(Extracted entries)

-- ==== Sys2Proof/Machine/Loader.lean ====
section
/-! DEFINITION. The word loader's micro-operation. -/

namespace Sys2Proof.Machine

/-- `LDW` (40_loader.md R102): fewer than 8 bytes from the offset on raises `BOUNDS`, on natural numbers; else the word goes
to `RES`. That `N` is the true length of the sequence is the host's duty, which the sequencer's turn asks for before any
micro-operation (70_reset_and_hazards.md R206 a; `sequencerTurn`, log 21). -/
def execLdw (s : State) : Host.Outcome State Fault Refusal :=
  if s.n.toNat < s.a.toNat + Config.word then .next (s.raise .bounds)
  else withRead (s.memRead8 s.a.toNat) fun v =>
    .next { s with res := v, done := true, ph := Phase.idle }

end Sys2Proof.Machine
end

(End Extracted entries)

Instructions for the task: Could you reproduce every record exactly as written?

Your response:
-- ==== Sys2Proof/Machine/Loader.lean ====
section
/-! DEFINITION. The word loader's micro-operation. -/

namespace Sys2Proof.Machine

/-- `LDW` (40_loader.md R102): fewer than 8 bytes from the offset on raises `BOUNDS`, on natural numbers; else the word goes
to `RES`. That `N` is the true length of the sequence is the host's duty, which the sequencer's turn asks for before any
micro-operation (70_reset_and_hazards.md R206 a; `sequencerTurn`, log 21). -/
def execLdw (s : State) : Host.Outcome State Fault Refusal :=
  if s.n.toNat < s.a.toNat + Config.word then .next (s.raise .bounds)
  else withRead (s.memRead8 s.a.toNat) fun v =>
    .next { s with res := v, done := true, ph := Phase.idle }

end Sys2Proof.Machine
end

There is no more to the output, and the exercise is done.